#### WORK REQUEST:
For the word "inductive", return each line of the data in which it occurs.

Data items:
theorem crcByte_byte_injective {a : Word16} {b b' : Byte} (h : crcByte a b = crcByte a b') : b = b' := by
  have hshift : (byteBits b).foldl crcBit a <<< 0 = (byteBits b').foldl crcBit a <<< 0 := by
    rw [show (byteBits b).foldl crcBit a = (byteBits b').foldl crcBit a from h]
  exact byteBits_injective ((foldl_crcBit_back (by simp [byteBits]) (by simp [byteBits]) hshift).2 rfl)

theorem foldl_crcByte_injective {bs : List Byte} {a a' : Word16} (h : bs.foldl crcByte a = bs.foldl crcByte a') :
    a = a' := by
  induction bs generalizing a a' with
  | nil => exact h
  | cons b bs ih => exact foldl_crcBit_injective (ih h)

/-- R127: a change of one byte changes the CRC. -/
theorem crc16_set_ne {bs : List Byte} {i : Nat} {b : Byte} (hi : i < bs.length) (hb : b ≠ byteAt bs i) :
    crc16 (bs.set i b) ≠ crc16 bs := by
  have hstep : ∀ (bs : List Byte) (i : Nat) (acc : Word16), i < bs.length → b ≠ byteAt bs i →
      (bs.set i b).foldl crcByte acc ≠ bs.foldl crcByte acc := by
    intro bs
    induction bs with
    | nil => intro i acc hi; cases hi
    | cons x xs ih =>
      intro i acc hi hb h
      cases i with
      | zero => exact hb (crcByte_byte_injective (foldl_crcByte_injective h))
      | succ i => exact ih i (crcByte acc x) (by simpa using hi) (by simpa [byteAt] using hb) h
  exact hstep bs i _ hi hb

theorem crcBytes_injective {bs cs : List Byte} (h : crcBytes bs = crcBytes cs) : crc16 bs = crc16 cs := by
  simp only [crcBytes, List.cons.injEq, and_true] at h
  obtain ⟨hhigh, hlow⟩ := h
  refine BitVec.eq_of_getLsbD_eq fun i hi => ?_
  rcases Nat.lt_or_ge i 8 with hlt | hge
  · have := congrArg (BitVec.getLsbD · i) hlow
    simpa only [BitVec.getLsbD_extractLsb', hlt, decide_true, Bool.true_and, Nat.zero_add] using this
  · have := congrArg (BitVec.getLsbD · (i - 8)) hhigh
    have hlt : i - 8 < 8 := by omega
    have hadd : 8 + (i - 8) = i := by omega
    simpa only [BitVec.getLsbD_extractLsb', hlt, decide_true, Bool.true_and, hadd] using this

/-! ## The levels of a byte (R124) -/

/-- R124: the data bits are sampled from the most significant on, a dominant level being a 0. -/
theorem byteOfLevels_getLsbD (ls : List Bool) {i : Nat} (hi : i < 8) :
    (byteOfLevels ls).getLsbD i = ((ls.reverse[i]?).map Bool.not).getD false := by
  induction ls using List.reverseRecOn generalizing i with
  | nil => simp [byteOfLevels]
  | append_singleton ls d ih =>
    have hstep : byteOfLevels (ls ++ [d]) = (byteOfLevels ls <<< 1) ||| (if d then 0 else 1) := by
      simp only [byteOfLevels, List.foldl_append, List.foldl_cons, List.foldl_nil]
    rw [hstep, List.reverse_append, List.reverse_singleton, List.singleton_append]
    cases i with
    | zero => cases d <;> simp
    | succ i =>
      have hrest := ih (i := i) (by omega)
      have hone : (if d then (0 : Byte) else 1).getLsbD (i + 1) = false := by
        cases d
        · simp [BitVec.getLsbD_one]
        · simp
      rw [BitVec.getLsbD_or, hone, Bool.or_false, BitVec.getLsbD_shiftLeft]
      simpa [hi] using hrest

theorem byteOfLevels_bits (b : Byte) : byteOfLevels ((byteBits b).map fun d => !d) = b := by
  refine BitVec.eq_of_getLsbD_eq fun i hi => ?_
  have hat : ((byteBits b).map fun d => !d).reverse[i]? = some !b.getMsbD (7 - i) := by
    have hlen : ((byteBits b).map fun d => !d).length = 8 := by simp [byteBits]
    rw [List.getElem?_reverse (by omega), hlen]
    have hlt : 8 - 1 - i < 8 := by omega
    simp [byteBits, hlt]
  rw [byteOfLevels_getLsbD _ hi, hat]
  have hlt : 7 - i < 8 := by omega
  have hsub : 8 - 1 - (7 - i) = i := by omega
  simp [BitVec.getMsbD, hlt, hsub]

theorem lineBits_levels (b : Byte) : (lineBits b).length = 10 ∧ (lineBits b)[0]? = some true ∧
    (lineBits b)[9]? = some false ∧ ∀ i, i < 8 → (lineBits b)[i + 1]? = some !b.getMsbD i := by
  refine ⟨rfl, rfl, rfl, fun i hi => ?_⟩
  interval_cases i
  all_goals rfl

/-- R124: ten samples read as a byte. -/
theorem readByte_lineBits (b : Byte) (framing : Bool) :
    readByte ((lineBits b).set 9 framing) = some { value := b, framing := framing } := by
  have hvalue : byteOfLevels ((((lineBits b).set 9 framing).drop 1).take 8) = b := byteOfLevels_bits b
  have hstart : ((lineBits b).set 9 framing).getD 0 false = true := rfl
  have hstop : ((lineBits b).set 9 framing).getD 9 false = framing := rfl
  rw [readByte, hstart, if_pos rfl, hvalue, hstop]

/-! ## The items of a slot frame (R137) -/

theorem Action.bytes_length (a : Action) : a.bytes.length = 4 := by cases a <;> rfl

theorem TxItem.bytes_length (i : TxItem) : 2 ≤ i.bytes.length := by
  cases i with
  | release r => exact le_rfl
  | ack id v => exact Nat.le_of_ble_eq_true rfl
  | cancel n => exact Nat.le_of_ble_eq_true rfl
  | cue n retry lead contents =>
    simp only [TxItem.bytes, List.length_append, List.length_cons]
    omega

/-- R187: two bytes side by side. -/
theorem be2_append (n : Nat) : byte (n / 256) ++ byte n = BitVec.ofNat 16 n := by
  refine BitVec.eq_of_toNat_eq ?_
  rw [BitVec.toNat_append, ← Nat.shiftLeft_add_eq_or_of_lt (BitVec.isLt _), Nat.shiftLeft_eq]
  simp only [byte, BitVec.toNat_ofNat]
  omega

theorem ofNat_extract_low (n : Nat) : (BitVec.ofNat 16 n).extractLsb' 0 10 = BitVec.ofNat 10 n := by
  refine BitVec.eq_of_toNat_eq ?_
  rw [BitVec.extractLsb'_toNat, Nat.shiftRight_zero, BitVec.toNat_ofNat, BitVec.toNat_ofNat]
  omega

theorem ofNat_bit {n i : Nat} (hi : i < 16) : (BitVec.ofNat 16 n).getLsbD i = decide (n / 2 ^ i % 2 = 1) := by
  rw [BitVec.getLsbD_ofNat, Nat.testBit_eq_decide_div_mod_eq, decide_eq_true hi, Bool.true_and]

--

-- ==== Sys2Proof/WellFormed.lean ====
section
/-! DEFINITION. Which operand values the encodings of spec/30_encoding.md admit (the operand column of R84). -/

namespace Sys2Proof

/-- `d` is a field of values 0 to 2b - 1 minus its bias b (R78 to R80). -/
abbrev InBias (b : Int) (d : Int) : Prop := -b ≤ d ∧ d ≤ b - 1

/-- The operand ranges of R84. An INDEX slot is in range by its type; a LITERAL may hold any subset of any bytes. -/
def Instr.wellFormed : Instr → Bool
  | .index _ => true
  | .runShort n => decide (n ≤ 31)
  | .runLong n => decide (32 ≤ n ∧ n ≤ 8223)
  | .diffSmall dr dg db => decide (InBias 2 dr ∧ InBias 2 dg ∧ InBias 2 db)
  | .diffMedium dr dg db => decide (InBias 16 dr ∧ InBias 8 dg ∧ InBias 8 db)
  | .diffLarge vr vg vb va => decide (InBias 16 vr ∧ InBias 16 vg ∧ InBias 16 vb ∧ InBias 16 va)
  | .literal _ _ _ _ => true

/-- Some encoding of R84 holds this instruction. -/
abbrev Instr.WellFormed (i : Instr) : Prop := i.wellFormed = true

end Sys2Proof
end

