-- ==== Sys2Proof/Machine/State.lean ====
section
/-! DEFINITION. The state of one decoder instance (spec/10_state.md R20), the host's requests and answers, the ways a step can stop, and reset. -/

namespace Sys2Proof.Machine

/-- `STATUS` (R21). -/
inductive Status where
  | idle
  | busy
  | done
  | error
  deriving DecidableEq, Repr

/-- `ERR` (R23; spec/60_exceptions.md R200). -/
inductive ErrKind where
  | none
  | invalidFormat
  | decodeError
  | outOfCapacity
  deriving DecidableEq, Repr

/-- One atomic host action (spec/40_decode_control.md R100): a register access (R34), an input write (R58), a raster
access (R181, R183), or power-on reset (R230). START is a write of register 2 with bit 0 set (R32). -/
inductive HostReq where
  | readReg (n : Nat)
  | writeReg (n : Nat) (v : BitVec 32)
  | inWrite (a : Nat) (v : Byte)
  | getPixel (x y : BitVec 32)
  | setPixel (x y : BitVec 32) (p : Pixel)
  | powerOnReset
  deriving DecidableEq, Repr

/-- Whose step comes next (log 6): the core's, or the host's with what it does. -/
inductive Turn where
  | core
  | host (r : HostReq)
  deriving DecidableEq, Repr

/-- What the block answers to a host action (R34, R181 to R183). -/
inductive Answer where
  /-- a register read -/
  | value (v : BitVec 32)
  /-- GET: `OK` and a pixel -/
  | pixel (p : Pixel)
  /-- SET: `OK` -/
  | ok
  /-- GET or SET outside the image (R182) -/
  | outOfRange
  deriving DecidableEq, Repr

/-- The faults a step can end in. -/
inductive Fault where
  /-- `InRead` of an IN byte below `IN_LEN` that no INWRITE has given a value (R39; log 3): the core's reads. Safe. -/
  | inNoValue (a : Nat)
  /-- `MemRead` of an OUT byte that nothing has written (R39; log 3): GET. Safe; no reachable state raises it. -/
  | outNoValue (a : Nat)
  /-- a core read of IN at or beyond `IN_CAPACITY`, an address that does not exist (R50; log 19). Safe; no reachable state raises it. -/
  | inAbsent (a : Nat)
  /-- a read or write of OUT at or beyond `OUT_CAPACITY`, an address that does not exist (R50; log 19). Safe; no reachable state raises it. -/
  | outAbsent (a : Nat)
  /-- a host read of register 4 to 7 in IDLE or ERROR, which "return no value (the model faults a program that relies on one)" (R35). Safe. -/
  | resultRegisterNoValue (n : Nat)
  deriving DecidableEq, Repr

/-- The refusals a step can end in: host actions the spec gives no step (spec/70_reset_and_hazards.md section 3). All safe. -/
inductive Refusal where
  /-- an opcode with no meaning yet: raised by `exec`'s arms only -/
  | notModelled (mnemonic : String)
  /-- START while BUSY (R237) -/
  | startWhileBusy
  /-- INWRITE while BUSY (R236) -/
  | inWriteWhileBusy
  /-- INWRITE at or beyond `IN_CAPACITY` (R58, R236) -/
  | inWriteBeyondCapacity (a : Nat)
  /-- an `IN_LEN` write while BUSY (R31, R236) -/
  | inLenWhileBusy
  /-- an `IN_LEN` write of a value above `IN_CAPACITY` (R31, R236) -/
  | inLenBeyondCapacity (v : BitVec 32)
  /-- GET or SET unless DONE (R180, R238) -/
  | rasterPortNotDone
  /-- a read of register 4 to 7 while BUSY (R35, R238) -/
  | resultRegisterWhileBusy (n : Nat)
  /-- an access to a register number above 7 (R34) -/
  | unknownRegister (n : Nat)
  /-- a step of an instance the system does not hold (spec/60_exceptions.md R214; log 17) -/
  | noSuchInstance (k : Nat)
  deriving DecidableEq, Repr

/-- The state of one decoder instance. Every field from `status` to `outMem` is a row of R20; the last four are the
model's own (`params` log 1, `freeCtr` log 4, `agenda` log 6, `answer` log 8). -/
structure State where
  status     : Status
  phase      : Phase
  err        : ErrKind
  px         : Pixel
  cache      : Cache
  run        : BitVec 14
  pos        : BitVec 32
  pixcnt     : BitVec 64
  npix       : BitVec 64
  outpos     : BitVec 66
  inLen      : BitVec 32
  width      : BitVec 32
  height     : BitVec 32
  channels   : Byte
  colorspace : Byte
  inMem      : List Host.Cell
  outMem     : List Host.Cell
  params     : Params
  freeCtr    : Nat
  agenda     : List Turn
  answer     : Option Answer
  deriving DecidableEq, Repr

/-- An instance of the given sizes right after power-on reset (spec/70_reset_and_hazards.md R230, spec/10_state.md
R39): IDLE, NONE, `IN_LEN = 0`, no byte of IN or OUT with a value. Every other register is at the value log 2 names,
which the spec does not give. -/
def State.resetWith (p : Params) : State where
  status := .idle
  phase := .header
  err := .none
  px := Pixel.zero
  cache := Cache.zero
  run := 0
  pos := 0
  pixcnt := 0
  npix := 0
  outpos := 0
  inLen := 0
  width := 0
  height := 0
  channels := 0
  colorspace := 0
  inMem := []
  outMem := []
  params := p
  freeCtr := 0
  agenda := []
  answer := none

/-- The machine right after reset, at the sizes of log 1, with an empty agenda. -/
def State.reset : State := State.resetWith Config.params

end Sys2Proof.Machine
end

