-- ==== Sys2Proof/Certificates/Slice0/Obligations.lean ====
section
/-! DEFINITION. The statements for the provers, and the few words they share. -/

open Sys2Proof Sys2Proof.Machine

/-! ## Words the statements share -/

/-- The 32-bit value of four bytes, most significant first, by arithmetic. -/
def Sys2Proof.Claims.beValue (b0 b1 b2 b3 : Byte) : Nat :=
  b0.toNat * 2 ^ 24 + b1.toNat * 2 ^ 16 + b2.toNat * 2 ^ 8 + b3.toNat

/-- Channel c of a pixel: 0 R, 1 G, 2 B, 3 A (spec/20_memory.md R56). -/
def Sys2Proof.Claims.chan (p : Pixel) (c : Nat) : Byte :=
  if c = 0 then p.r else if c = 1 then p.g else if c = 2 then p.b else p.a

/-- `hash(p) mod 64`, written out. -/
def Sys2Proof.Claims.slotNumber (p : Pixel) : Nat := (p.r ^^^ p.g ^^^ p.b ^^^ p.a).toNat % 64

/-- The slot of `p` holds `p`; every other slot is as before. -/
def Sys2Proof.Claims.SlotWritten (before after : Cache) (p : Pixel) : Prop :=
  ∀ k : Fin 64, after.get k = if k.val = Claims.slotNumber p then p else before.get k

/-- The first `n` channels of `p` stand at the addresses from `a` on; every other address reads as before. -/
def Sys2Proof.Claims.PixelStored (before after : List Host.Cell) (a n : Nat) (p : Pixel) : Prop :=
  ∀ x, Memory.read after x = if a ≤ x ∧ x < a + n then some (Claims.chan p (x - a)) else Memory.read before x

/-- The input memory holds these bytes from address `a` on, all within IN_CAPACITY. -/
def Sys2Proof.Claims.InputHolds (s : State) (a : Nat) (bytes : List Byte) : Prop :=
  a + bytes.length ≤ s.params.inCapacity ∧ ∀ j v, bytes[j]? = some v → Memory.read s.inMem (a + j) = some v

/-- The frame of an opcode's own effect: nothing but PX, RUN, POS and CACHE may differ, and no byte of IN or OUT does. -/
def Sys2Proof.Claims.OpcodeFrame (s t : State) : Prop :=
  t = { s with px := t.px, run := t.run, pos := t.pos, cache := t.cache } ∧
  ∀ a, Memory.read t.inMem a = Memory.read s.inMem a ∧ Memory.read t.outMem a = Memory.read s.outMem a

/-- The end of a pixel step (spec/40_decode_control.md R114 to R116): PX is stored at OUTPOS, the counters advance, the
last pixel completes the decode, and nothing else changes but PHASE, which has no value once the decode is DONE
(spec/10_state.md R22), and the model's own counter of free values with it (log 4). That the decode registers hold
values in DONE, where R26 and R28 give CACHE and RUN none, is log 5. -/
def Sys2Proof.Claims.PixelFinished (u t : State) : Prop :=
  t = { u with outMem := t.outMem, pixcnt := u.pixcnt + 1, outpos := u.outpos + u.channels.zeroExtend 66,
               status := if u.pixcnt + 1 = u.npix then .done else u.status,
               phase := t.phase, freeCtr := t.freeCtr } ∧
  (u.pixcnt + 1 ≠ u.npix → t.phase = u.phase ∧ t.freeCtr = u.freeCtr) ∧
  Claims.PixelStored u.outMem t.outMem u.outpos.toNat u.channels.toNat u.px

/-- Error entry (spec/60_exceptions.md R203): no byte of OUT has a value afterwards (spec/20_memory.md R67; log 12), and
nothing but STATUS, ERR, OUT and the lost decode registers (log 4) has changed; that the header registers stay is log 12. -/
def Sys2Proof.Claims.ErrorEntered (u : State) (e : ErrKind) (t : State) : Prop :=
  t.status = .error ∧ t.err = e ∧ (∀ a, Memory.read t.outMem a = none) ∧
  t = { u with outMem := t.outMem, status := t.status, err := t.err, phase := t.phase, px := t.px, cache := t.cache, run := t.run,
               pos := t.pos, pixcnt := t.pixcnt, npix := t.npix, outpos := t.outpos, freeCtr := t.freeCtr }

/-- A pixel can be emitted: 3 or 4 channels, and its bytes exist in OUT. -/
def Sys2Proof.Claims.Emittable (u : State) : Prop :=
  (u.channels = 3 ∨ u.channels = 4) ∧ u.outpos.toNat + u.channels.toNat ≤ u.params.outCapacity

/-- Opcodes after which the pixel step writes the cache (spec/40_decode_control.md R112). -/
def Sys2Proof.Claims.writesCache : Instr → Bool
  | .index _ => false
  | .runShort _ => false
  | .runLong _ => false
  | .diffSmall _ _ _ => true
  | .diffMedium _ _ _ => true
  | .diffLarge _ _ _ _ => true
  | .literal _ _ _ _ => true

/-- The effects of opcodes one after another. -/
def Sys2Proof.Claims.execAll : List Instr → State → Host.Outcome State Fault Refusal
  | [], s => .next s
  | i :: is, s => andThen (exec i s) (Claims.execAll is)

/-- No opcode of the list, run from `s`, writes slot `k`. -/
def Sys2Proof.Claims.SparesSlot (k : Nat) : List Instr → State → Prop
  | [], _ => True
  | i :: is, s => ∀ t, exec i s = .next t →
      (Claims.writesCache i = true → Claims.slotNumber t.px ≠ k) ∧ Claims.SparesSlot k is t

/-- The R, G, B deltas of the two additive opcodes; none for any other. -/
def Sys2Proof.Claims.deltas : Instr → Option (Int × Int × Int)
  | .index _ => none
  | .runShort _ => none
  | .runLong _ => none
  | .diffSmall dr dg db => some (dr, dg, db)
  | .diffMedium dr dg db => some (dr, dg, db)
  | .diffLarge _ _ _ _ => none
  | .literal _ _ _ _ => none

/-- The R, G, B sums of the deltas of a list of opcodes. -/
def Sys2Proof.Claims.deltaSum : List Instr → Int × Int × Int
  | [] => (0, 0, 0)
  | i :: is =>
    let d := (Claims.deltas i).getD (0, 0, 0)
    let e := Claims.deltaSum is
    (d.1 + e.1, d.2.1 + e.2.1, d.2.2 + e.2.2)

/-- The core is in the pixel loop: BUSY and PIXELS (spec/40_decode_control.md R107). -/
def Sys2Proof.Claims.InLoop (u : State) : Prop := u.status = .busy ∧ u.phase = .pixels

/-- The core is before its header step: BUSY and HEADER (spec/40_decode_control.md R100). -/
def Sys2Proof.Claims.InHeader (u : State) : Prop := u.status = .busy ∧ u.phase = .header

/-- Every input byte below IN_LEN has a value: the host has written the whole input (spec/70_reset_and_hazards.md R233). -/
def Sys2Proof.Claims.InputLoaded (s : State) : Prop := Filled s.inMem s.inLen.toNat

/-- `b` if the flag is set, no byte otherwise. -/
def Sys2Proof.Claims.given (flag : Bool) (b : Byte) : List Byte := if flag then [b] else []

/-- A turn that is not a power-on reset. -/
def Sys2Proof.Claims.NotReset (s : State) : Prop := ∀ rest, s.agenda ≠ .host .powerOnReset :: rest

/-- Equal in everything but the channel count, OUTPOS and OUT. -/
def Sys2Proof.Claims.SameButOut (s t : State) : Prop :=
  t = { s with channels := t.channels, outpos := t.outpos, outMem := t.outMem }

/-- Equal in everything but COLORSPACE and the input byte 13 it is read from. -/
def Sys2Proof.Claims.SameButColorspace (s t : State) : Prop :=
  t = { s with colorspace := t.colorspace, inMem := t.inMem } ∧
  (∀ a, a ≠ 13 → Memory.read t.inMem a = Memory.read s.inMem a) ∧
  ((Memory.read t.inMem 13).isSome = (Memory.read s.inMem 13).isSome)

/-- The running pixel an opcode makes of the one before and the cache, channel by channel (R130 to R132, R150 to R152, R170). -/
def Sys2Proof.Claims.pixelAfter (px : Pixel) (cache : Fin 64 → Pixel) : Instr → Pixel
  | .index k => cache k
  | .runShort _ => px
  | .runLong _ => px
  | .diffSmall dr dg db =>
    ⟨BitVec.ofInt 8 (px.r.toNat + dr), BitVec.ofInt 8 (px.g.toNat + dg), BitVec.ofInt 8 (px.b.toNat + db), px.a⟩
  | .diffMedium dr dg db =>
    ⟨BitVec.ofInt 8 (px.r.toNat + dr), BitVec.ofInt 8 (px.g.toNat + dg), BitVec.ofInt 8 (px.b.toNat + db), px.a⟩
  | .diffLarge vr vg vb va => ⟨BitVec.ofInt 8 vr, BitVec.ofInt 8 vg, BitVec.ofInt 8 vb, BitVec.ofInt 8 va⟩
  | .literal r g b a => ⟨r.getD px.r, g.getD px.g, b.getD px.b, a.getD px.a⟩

#### RESPONSE BELOW:
inductive Status where
inductive ErrKind where
inductive HostReq where
inductive Turn where
inductive Answer where
inductive Fault where
inductive Refusal where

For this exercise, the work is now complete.